MATERIALS PROVIDED START
/-- MERGE_NOW (R143, R144): it waits for every merge it counts; `tally` is how many are still to switch, `aborted` how many
there are. -/
def execMergeNow (r : ReqKey) (s : State) : Host.Outcome State Fault Refusal :=
  done s <| onReady s r 0x24 anyEntry fun q =>
    withColl r q s fun c =>
      let e := q.entry
      if flagsOk e = false ∨ 2 < byteAt e 32 ∨ 2 ≤ byteAt e 33 ∨ zeroAt e 34 2 = false ∨ zeroAt e 40 24 = false ∨ ePayLen e ≠ 0 then invalid r s
      else if c.kind = .flat ∧ c.training.isSome then reply r (failWith stConflict) s
      else if s.core.roCause = .worn then reply r (failWith stReadonly) s
      else match mergeScope c (byteAt e 32) (le e 36 4) with
        | none => invalid r s
        | some ls =>
          let compact := bit (byteAt e 33) 0
          let ls := ls.filter fun l => compact || mergeWork c l
          if ls.isEmpty then reply r (okWith) s
          else
            let s := s.updReq r fun x => { x with phase := .working, tally := ls.length, aborted := ls.length }
            ls.foldl (fun s l => queueMerge q.tenant (eColl e) l 2 compact [r] s) s

end Sys2Proof.Machine
end

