-- ==== Sys2Proof/Machine/Scan.lean ====
section
/-! DEFINITION. The numbers of a scan: distance tables (09 R321–R323), code scores (05 R171), the flat kernels (R178,
R579), candidate order, and query slots (R161, R162). -/
namespace Sys2Proof.Machine

/-! ### Tables -/

/-- The binary collection's identity codebook (R39). -/
def identityBook (d : Desc) : Bool := decide (d.fmt = 4) && decide (8 * d.pqM = d.dim) && decide (d.pqBits = 8)

/-- Elements of a centroid of a subspace. -/
def centroidElems (d : Desc) (b : Book) (m c : Nat) : List F32 :=
  if identityBook d then (List.range 8).map fun j => if bit c j then f32One else 0
  else ((b.centroids.getD m []).getD c []).map f16To32

/-- The entries of one subspace before quantising: SUB on every centroid (R88). -/
def subRow (c : Coll) (b : Book) (y : List F32) (m : Nat) : List F32 :=
  let d := c.desc
  let (_, w) := subspace d.dim d.pqM m
  (List.range (2 ^ d.pqBits)).map fun i => runProg c.dist.sub c.dist.subK w (sub d.dim d.pqM m y) (centroidElems d b m i)

def minOf (xs : List F32) : F32 := xs.foldl fmin (xs.headD 0)
def maxOf (xs : List F32) : F32 := xs.foldl fmax (xs.headD 0)

/-- An exact value as FP16; magnitudes here stay within 32,768. -/
def fltTo16 (a : Flt) : Nat :=
  let (r, q) := roundTo 11 (-24) a.m a.e false
  let mag := if r < 2 ^ 10 then r else (q + 25).toNat * 2 ^ 10 + (r - 2 ^ 10)
  (if a.neg then 2 ^ 15 else 0) + mag

/-- The smallest integer e for which r × 2^−e ≤ 32,768; 0 for r = 0. -/
def lutExp (r : F32) : Int :=
  let a := f32Dec r
  if a.m = 0 then 0
  else
    let l : Int := (bitLen a.m : Int)
    if a.m = 2 ^ (bitLen a.m - 1) then a.e + l - 16 else a.e + l - 15

/-- The LUT16 flag for queries whose scan starts now: a COLL_ALTER's counts from its completion on (R74). -/
def lutWide (c : Coll) : Bool := ((c.rebuild.map (·.old)).getD c.desc).lut16

/-- A query's tables for a codebook version (R88, R321, R322). -/
def mkLut (c : Coll) (b : Book) (xs : List F32) : Lut :=
  let y := rotate b.rotation xs
  let rows := (List.range c.desc.pqM).map (subRow c b y)
  let bs := rows.map minOf
  let ts := (rows.zip bs).map fun rb => rb.1.map fun x => fsub x rb.2
  let rmax := maxOf (ts.map maxOf)
  let bias := bs.foldl fadd 0
  if lutWide c then
    let e := lutExp rmax
    { version := b.version, wide := true, scale := f32Enc false 1 e, bias := bias
      rows := ts.map fun t => t.map fun x => let a := f32Dec x; fltTo16 { a with e := a.e - e } }
  else
    let d := if fisZero rmax then f32One else fltDiv (f32Dec rmax) { neg := false, m := 255, e := 0 }
    { version := b.version, scale := d, bias := bias
      rows := ts.map fun t => t.map fun x => (clampI 0 255 (fltDivInt (f32Dec x) (f32Dec d))).toNat }

/-- The score of a code (R171): an exact sum of bytes, or an FP32 sum in subspace order. -/
def codeScore (d : Desc) (l : Lut) (code : Bytes) : F32 :=
  let entry (m : Nat) : Nat := (l.rows.getD m []).getD (codeAt d.pqBits code m) 0
  if l.wide then (List.range d.pqM).foldl (fun a m => fadd a (f16To32 (BitVec.ofNat 16 (entry m)))) 0
  else f32OfNat ((List.range d.pqM).foldl (fun a m => a + entry m) 0)

/-- The code distance S of a score (R323). -/
def codeDist (l : Lut) (score : F32) : F32 := fadd (fmul l.scale score) l.bias

/-! ### Flat kernels -/

/-- int8 elements and scale of a vector (R30); an int8 input kept as it is has scale 1. -/
def int8Form (raw : Bool) (xs : List F32) : List Int × F32 :=
  if raw then (xs.map fun x => fltInt (f32Dec x), f32One)
  else
    let s := int8Scale xs
    (xs.map fun x => clampI (-127) 127 (fltDivInt (f32Dec x) (f32Dec s)), s)

/-- The int8 row of a stored record (R53): as stored; DESIGN CHOICE (log 110) for a STORE_FP16 collection, whose int8 row the
manual does not form: the FP16 record converted by R30 with a scale of its own. -/
def flatRow (d : Desc) (stored : Bytes) : List Int × F32 :=
  if d.storeFp16 then int8Form false (storedElems d stored)
  else ((List.range d.dim).map fun j => i8 (byteAt stored j), BitVec.ofNat 32 (le stored d.dim 4))

def dotInt (a b : List Int) : Int := (a.zip b).foldl (fun s p => s + p.1 * p.2) 0

/-- The value a HEAP kernel inserts for a row (R178, R579). -/
def flatValue (c : Coll) (raw : Bool) (q : List F32) (stored : Bytes) : F32 :=
  if c.dist.kernel = 2 then
    f32OfNat (((q.zip (storedElems c.desc stored)).filter fun p => p.1 ≠ p.2).length)
  else
    let (qi, sq) := int8Form raw q
    let (xi, sx) := flatRow c.desc stored
    let qx := f32OfInt (dotInt qi xi)
    if c.dist.kernel = 1 then fneg (fmul (fmul sq sx) qx)
    else
      fadd (fsub (fmul (fmul sq sq) (f32OfInt (dotInt qi qi))) (fmul (fmul (fmul 0x40000000 sq) sx) qx))
        (fmul (fmul sx sx) (f32OfInt (dotInt xi xi)))

/-- The relative MSE of a query's conversion for the flat kernels (R320). -/
def flatErr (raw : Bool) (xs : List F32) : F32 :=
  let (qi, s) := int8Form raw xs
  let e := (xs.zip qi).foldl (fun a p => let v := fsub p.1 (fmul s (f32OfInt p.2)); fmac a v v) 0
  let n := xs.foldl (fun a x => fmac a x x) 0
  if fisZero n then 0 else fdiv e n

/-! ### Candidates -/

/-- Order of a unit's heap and of a merge of one codebook version: score, then the lower slot (R171). -/
def heapLt (a b : Cand) : Bool := flt a.score b.score || (decide (fkey a.score = fkey b.score) && decide (a.slot < b.slot))

/-- Order of a merge: by score within one codebook version, by S across versions (R176, R323). -/
def candLt (a b : Cand) : Bool :=
  if a.version = b.version then heapLt a b
  else flt a.sum b.sum || (decide (fkey a.sum = fkey b.sum) && decide (a.slot < b.slot))

/-- The best `n` of some candidates. -/
def bestOf (n : Nat) (xs : List Cand) : List Cand := (sortBy candLt xs).take n

/-! ### Slots -/

/-- Query slots of a wave of the collection's shape (R161). -/
def slotsFor (c : Coll) (flat wide : Bool) : Nat :=
  if flat then min 16 (65536 / max 1 (if c.desc.fmt = 4 then c.desc.dim / 8 else c.desc.dim))
  else min 16 (65536 / max 1 (c.desc.pqM * 2 ^ c.desc.pqBits * (if wide then 2 else 1)))

/-- What queries that share a wave have in common: kind of scan, M, codebook size, table format; kernel and width. -/
def shapeOf (c : Coll) (flat count wide : Bool) : List Nat :=
  if count then [2]
  else if flat then [0, c.dist.kernel, c.desc.dim, b2n (decide (c.desc.fmt = 4))]
  else [1, c.desc.pqM, c.desc.pqBits, b2n wide]

end Sys2Proof.Machine
end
MATERIALS PROVIDED END
TASK ITEM: Retype the portion of the data above that starts on the line with "slot (R171). -/" and finishes on the line with "some candidates. -/", including both of those lines.

ANSWER:
/-- Order of a unit's heap and of a merge of one codebook version: score, then the lower slot (R171). -/
def heapLt (a b : Cand) : Bool := flt a.score b.score || (decide (fkey a.score = fkey b.score) && decide (a.slot < b.slot))

/-- Order of a merge: by score within one codebook version, by S across versions (R176, R323). -/
def candLt (a b : Cand) : Bool :=
  if a.version = b.version then heapLt a b
  else flt a.sum b.sum || (decide (fkey a.sum = fkey b.sum) && decide (a.slot < b.slot))

/-- The best `n` of some candidates. -/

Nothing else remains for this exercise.